La filosofia di Feuerbach, che muove dall’esigenza di cogliere l’uomo e la realtà nella loro concretezza, ha
come presupposto teorico e metodologico una critica radicale dell’approccio idealistico/religioso al mondo:
secondo questo filosofo, nell’idealismo il pensiero si configura come il soggetto originario, di cui l’essere è il
predicato, cioè l’attributo o l’effetto. Quindi Feuerbach inverte i rapporti tra soggetto e predicato instaurati
dalla religione e dall’idealismo.
A questo punto Feuerbach afferma che non è Dio ad aver creato l’uomo ma l’uomo ad aver creato Dio: Dio,
dunque, diventa una proiezione illusoria di alcune facoltà umane. Pertanto il mistero della teologia non è
che l’antropologia.
Quindi la religione costituisce una forma di alienazione perché porta l’uomo a sottomettersi, anche nei
modi più umilianti e crudeli.

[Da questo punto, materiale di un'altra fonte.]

/-- A store of each kind, to the opcode byte, the first and the second operand byte that a later fetch reads (the last with
PC at 0xFFFF), and to both cells of a JSR at the bottom of the stack page. -/
theorem witness_StoresAreSeenByTheNextFetch :
    ((0x8007, 0x00) ∈ (Instr.staAbs 0x8007).storedBytes base ∧
      ∃ t u : State, exec (.staAbs 0x8007) base = .next t ∧ u.mem = t.mem ∧ u.pc = 0x8007) ∧
    ((0x8008, 0xFE) ∈ (Instr.aslAbs 0x8008).storedBytes base ∧
      ∃ t u : State, exec (.aslAbs 0x8008) base = .next t ∧ u.mem = t.mem ∧ u.pc + 1 = 0x8008) ∧
    ((0x0001, 0x00) ∈ (Instr.incZp 0x01).storedBytes base ∧
      ∃ t u : State, exec (.incZp 0x01) base = .next t ∧ u.mem = t.mem ∧ u.pc + 2 = 0x0001) ∧
    ((0x0100, 0x80) ∈ (Instr.jsr 0x9000).storedBytes { base with pc := 0x8001, sp := 0x00 } ∧
      (0x01FF, 0x02) ∈ (Instr.jsr 0x9000).storedBytes { base with pc := 0x8001, sp := 0x00 } ∧
      ∃ t u : State, exec (.jsr 0x9000) { base with pc := 0x8001, sp := 0x00 } = .next t ∧ u.mem = t.mem ∧ u.pc = 0x0100) ∧
    (runs (ready { base with a := 0xE8 } [0x8D, 0x03, 0x80]) (.staAbs 0x8003) = true ∧
      ∃ u, step (ready { base with a := 0xE8 } [0x8D, 0x03, 0x80]) = .next u) :=
  ⟨⟨by decide, _, { base.write 0x8007 base.a with pc := 0x8007 }, rfl, rfl, rfl⟩,
   ⟨by decide, _, { base.write 0x8008 0xFE with pc := 0x8007 }, rfl, rfl, rfl⟩,
   ⟨by decide, _, { base.write 0x0001 0x00 with pc := 0xFFFF }, rfl, rfl, rfl⟩,
   ⟨by decide, by decide, _, { (base.write 0x0100 0x80).write 0x01FF 0x02 with pc := 0x0100 }, rfl, rfl, rfl⟩,
   ⟨by decide, _, rfl⟩⟩

theorem witness_BranchOffsetsReachTheirLabel :
    branchOffset ({ base with pc := 0x8001 }.pc - 1) 0x7F82 = some 0x80 ∧
    branchOffset ({ base with pc := 0x8001 }.pc - 1) 0x8081 = some 0x7F := by decide

end Sys2Proof.Tests
end

section
/-! Byte memory and the stack primitives (20_memory.md R38, R39, R48). -/

namespace Sys2Proof.Machine

/-- The page byte 0x01 and SP share no bit, so the OR of R48 is a sum. -/
theorem stackAddr_toNat (sp : Byte) : (stackAddr sp).toNat = 0x0100 + sp.toNat := by
  rw [stackAddr, BitVec.toNat_or, zext16_toNat]
  exact (Nat.two_pow_add_eq_or_of_lt sp.isLt 1).symm

namespace State

/-- A store at `a` is not seen at another address (R39). -/
theorem read_write_of_ne (s : State) {a b : Addr} (h : b ≠ a) (v : Byte) : (s.write a v).read b = s.read b := by
  rw [read_write, if_neg h.symm]

/-- A pull after a push returns the pushed byte: the increment undoes the decrement, also across 0x00. -/
@[simp] theorem pulled_push (s : State) (v : Byte) : (s.push v).pulled = v := by
  rw [pulled, push_sp, BitVec.sub_add_cancel, read_push, if_pos rfl]

/-- A pull after a push restores SP. -/
theorem popped_push_sp (s : State) (v : Byte) : (s.push v).popped.sp = s.sp := by
  rw [popped_sp, push_sp, BitVec.sub_add_cancel]

end State

/-- Settles O6, by the law of a read after a store: the store updates memory alone. -/
theorem storeThenLoad : Obligations.StoreThenLoad := fun s a _ v =>
  ⟨s.read_write_self a v, fun h => s.read_write_of_ne h v, rfl⟩

/-- Settles O9: the address is a sum, and the composition of push and pull rests on the wrap of SP. -/
theorem stackPrimitives : Obligations.StackPrimitives := fun s v =>
  ⟨stackAddr_toNat s.sp, rfl, rfl, rfl, s.pulled_push v, s.popped_push_sp v⟩

end Sys2Proof.Machine
end

section
/-! The opcode table read by opcode byte (30_encoding.md R56, R61, R63, R65): which bytes have a row, what a row builds
and under which profiles it executes. -/

namespace Sys2Proof

/-- The bytes that the map of R61 marks `--`. -/
def unlistedOpcodes : List Byte := [
  0x02, 0x03, 0x04, 0x07, 0x0B, 0x0C, 0x0F, 0x12, 0x13, 0x14, 0x17, 0x1A, 0x1B, 0x1C, 0x1F, 0x22, 0x23, 0x27,
  0x2B, 0x2F, 0x32, 0x33, 0x34, 0x37, 0x3A, 0x3B, 0x3C, 0x3F, 0x42, 0x43, 0x44, 0x47, 0x4B, 0x4F, 0x52, 0x53,
  0x54, 0x57, 0x5A, 0x5B, 0x5C, 0x5F, 0x62, 0x63, 0x64, 0x67, 0x6B, 0x6F, 0x72, 0x73, 0x74, 0x77, 0x7A, 0x7B,
  0x7C, 0x7F, 0x80, 0x82, 0x83, 0x87, 0x89, 0x8B, 0x8F, 0x92, 0x93, 0x97, 0x9B, 0x9C, 0x9E, 0x9F, 0xA3, 0xA7,
  0xAB, 0xAF, 0xB2, 0xB3, 0xB7, 0xBB, 0xBF, 0xC2, 0xC3, 0xC7, 0xCB, 0xCF, 0xD2, 0xD3, 0xD4, 0xD7, 0xDA, 0xDB,
  0xDC, 0xDF, 0xE2, 0xE3, 0xE7, 0xEB, 0xEF, 0xF2, 0xF3, 0xF4, 0xF7, 0xFA, 0xFB, 0xFC, 0xFF]

/-- The opcodes that execute under SOURCE_V7 (R65). -/
def v7Opcodes : List Byte := [
  0xA5, 0xA9, 0xAD, 0xB5, 0xB9, 0xBD, 0xA2, 0xA6, 0xAE, 0xB6, 0xBE, 0xA0, 0xA4, 0xAC, 0xB4, 0xBC, 0x85, 0x8D,
  0x95, 0x99, 0x9D, 0xAA, 0x00]

/-- The unlisted bytes are those of the 256 that the table has no row for. -/
theorem unlistedOpcodes_eq_filter :
    unlistedOpcodes = ((List.finRange 256).map BitVec.ofFin).filter fun op => (lookup op).isNone := by decide

/-- R63: the table has no row for the unlisted bytes, and for them alone. -/
theorem lookup_eq_none_iff (op : Byte) : lookup op = none ↔ op ∈ unlistedOpcodes := by
  have hbyte : op ∈ (List.finRange 256).map BitVec.ofFin := List.mem_map.mpr ⟨op.toFin, List.mem_finRange _, rfl⟩
  rw [unlistedOpcodes_eq_filter, List.mem_filter, Option.isNone_iff_eq_none]
  exact (and_iff_right hbyte).symm

theorem unlistedOpcodes_nodup : unlistedOpcodes.Nodup := by
  rw [unlistedOpcodes_eq_filter]
  refine List.Pairwise.filter _ (List.Pairwise.map _ (fun a b hne heq => ?_) (List.nodup_finRange 256))
  exact hne (BitVec.ofFin.inj heq)

/-- What holds of the rows of each high nibble holds of the table. -/
theorem forall_opcodeTable {P : Row → Prop} (h : ∀ rows ∈ opcodeMap, ∀ r ∈ rows, P r) : ∀ r ∈ opcodeTable, P r := by
  intro r hr
  obtain ⟨rows, hrows, hmem⟩ := List.mem_flatten.mp hr
  exact h rows hrows r hmem

/-- A byte is looked up to a row of the table, the row of that byte. -/
theorem mem_opcodeTable_of_lookup {op : Byte} {r : Row} (h : lookup op = some r) : r ∈ opcodeTable ∧ r.opcode = op := by
  have hrow := List.mem_of_find?_eq_some h
  have hop := (List.find?_eq_some_iff_append.mp h).1
  refine ⟨List.mem_flatten.mpr ⟨_, ?_, hrow⟩, beq_iff_eq.mp hop⟩
  rw [List.getD_eq_getElem?_getD] at hrow ⊢
  cases hn : opcodeMap[op.toNat / 16]? with
  | none => simp [hn] at hrow
  | some rows => exact List.mem_of_getElem? hn

/-- Whatever the operand bytes, a row builds an instruction of its own opcode. -/
theorem build_opcode {r : Row} (h : r ∈ opcodeTable) (b1 b2 : Byte) : (r.build b1 b2).opcode = r.opcode := by
  have rowByRow : opcodeMap.map (List.map fun r => (r.build b1 b2).opcode) = opcodeMap.map (List.map (·.opcode)) := rfl
  exact forall_opcodeTable (fun rows hrows => List.map_inj_left.mp (List.map_inj_left.mp rowByRow rows hrows)) r h

theorem opcodeTable_length : ∀ r ∈ opcodeTable, r.length = 1 ∨ r.length = 2 ∨ r.length = 3 :=
  forall_opcodeTable (by decide)

theorem opcodeTable_full : ∀ r ∈ opcodeTable, r.profiles.contains .full = true := forall_opcodeTable (by decide)

theorem opcodeTable_sourceV7 : ∀ r ∈ opcodeTable, r.profiles.contains .sourceV7 = decide (r.opcode ∈ v7Opcodes) :=
  forall_opcodeTable (by decide)

/-- With three bytes at hand, a byte that has a row decodes to an instruction of that opcode. -/
theorem decode_of_lookup {op : Byte} {r : Row} (h : lookup op = some r) (b1 b2 : Byte) :
    ∃ i rest, decode [op, b1, b2] = .ok i rest ∧ i.opcode = op := by
  obtain ⟨hmem, rfl⟩ := mem_opcodeTable_of_lookup h
  simp only [decode, h]
  rcases opcodeTable_length r hmem with hl | hl | hl <;> rw [hl] <;> exact ⟨_, _, rfl, build_opcode hmem _ _⟩

/-- A byte without a row ends decoding, whatever follows it. -/
theorem decode_of_lookup_none {op : Byte} (h : lookup op = none) (rest : List Byte) :
    decode (op :: rest) = .unrecognizedOpcode op := by
  simp only [decode, h]

namespace Machine

/-- Nothing is fetched exactly where the byte at PC has no row. -/
theorem State.fetchInstr_eq_none_iff (s : State) : s.fetchInstr = none ↔ lookup (s.read s.pc) = none := by
  simp only [fetchInstr, decodeBytes, Option.map_eq_none_iff]

/-- The fetched instruction is built by the row of the byte at PC, which is its opcode. -/
theorem State.lookup_of_fetchInstr {s : State} {i : Instr} (h : s.fetchInstr = some i) :
    s.read s.pc = i.opcode ∧ ∃ r ∈ opcodeTable, r.opcode = i.opcode ∧ lookup i.opcode = some r := by
  obtain ⟨r, hr, rfl⟩ := Option.map_eq_some_iff.mp h
  obtain ⟨hmem, hop⟩ := mem_opcodeTable_of_lookup hr
  rw [build_opcode hmem, hop]
  exact ⟨rfl, r, hmem, hop, hr⟩

/-- R65: FULL executes every fetched instruction. -/
theorem executesUnder_full {s : State} {i : Instr} (h : s.fetchInstr = some i) : i.executesUnder .full = true := by
  obtain ⟨-, r, hmem, -, hr⟩ := State.lookup_of_fetchInstr h
  simp only [Instr.executesUnder, hr, opcodeTable_full r hmem]

/-- R65: SOURCE_V7 executes the fetched instruction exactly when its opcode is one of the 23. -/
theorem executesUnder_sourceV7 {s : State} {i : Instr} (h : s.fetchInstr = some i) :
    i.executesUnder .sourceV7 = decide (i.opcode ∈ v7Opcodes) := by
  obtain ⟨-, r, hmem, hop, hr⟩ := State.lookup_of_fetchInstr h
  simp only [Instr.executesUnder, hr, opcodeTable_sourceV7 r hmem, hop]

/-- The step of a machine whose profile executes the fetched instruction (40_controller_resolver.md R71, R72). -/
theorem step_of_executes {s : State} {i : Instr} (hm : s.mode = .running) (hf : s.fetchInstr = some i)
    (he : i.executesUnder s.cfg.execProfile = true) : step s = finishResult i (exec i s.fetched) := by
  simp only [step, controllerStep, hm, runningStep, hf, he, if_true]

/-- The step of a machine whose profile does not execute the fetched instruction (R65). -/
theorem step_of_not_executes {s : State} {i : Instr} (hm : s.mode = .running) (hf : s.fetchInstr = some i)
    (he : i.executesUnder s.cfg.execProfile = false) : step s = .next (faultedState .unimplementedOpcode s) := by
  simp [step, controllerStep, hm, runningStep, hf, he, faultedState_eq]

/-- The step of a machine whose opcode byte has no row (R63). -/
theorem step_of_fetchInstr_none {s : State} (hm : s.mode = .running) (hf : s.fetchInstr = none) :
    step s = .next (faultedState .unrecognizedOpcode s) := by
  simp only [step, controllerStep, hm, runningStep, hf, faultedState_eq]

/-- Settles O3: the unlisted bytes are the ones without a row, so nothing is fetched there, and every other byte has a
row that builds an instruction of its opcode. -/
theorem unlistedOpcodesRaiseUnrecognized : Obligations.UnlistedOpcodesRaiseUnrecognized := by
  refine ⟨rfl, unlistedOpcodes_nodup, fun op hop => ?unlisted, fun op hop b1 b2 => ?listed⟩
  case unlisted =>
    have hnone : lookup op = none := (lookup_eq_none_iff op).mpr hop
    refine ⟨decode_of_lookup_none hnone, ?_⟩
    rintro s hm rfl
    exact step_of_fetchInstr_none hm (s.fetchInstr_eq_none_iff.mpr hnone)
  case listed =>
    obtain ⟨r, hr⟩ := Option.ne_none_iff_exists'.mp (mt (lookup_eq_none_iff op).mp hop)
    exact decode_of_lookup hr b1 b2

/-- Settles O20: the fetched instruction has a row, whose profiles say whether the step executes it. -/
theorem profilesSelectWhatExecutes : Obligations.ProfilesSelectWhatExecutes := by
  refine ⟨rfl, by decide, fun s i hm hf => ⟨fun hexec => ?executes, fun hv7 hop => ?unimplemented⟩⟩
  case executes =>
    refine step_of_executes hm hf ?_
    cases hp : s.cfg.execProfile with
    | full => exact executesUnder_full hf
    | sourceV7 =>
      have hop : i.opcode ∈ v7Opcodes := hexec.resolve_left (by simp [hp])
      rw [executesUnder_sourceV7 hf, decide_eq_true hop]
  case unimplemented =>
    have hno : i.executesUnder s.cfg.execProfile = false := by
      rw [hv7, executesUnder_sourceV7 hf]
      exact decide_eq_false hop
    rw [step_of_not_executes hm hf hno, faultedState, (State.lookup_of_fetchInstr hf).1]

end Machine

end Sys2Proof
end

section
/-! The effective address of the fetched instruction (40_controller_resolver.md R76 to R84): its operand is the bytes after
the opcode, assembled as its form says, and the resolver's sums are sums of numbers that wrap. -/

namespace Sys2Proof

open Machine

/-! ## The resolver's operations as arithmetic -/

theorem zext16_eq_ofNat (b : Byte) : zext16 b = BitVec.ofNat 16 b.toNat := (BitVec.ofNat_toNat 16 b).symm

/-- An index is added to a zero-page byte before the byte becomes an address, so the sum stays in page 0. -/
theorem zext16_add (a b : Byte) : zext16 (a + b) = BitVec.ofNat 16 ((a.toNat + b.toNat) % 256) := by
  rw [zext16_eq_ofNat, BitVec.toNat_add]

theorem word_eq_ofNat (h l : Byte) : word h l = BitVec.ofNat 16 (l.toNat + 256 * h.toNat) := by
  rw [← word_toNat, BitVec.ofNat_toNat, BitVec.setWidth_eq]

/-- An index is added to a word with 16-bit wrap. -/
theorem add_zext16 (w : Addr) (b : Byte) : w + zext16 b = BitVec.ofNat 16 ((w.toNat + b.toNat) % 65536) := by
  apply BitVec.eq_of_toNat_eq
  rw [BitVec.toNat_add, zext16_toNat, BitVec.toNat_ofNat, Nat.mod_mod]

theorem word_add_zext16 (h l b : Byte) :
    word h l + zext16 b = BitVec.ofNat 16 ((l.toNat + 256 * h.toNat + b.toNat) % 65536) := by
  rw [add_zext16, word_toNat]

Dunque l’ateismo diventa un vero e proprio dovere morale.
Capiamo quindi che il vero compito della filosofia non è più quello di porre il finito nell’infinito, ossia di
risolvere l’uomo in Dio, ma quello di porre l’infinito nel finito, ossia di risolvere Dio nell’uomo. In questo
senso l’ateismo di Feuerbach non ha un’accezione negativa.
Feuerbach da grande rilievo all’amore che considera come la passione che ha il potere di aprirci verso il
mondo. Infatti, secondo lui, l’“io” non può stare senza un “tu”: in altre parole l’uomo ha bisogno dei propri
simili in tutti gli aspetti della sua vita. La filosofia di Feuerbach si risolve dunque in una forma di filantropia.
Feuerbach prende le mosse dal materialismo illuministico in quanto afferma che l’uomo si distingue dalle
altre forme di materia grazie alla sua sensibilità.
Ipotizza anche la “teoria degli alimenti”, secondo cui l’uomo è ciò che mangia. Di conseguenza se si
vogliono migliorare le condizioni spirituali di un popolo, bisogna innanzitutto migliorarne le condizioni
materiali, a cominciare dall’alimentazione.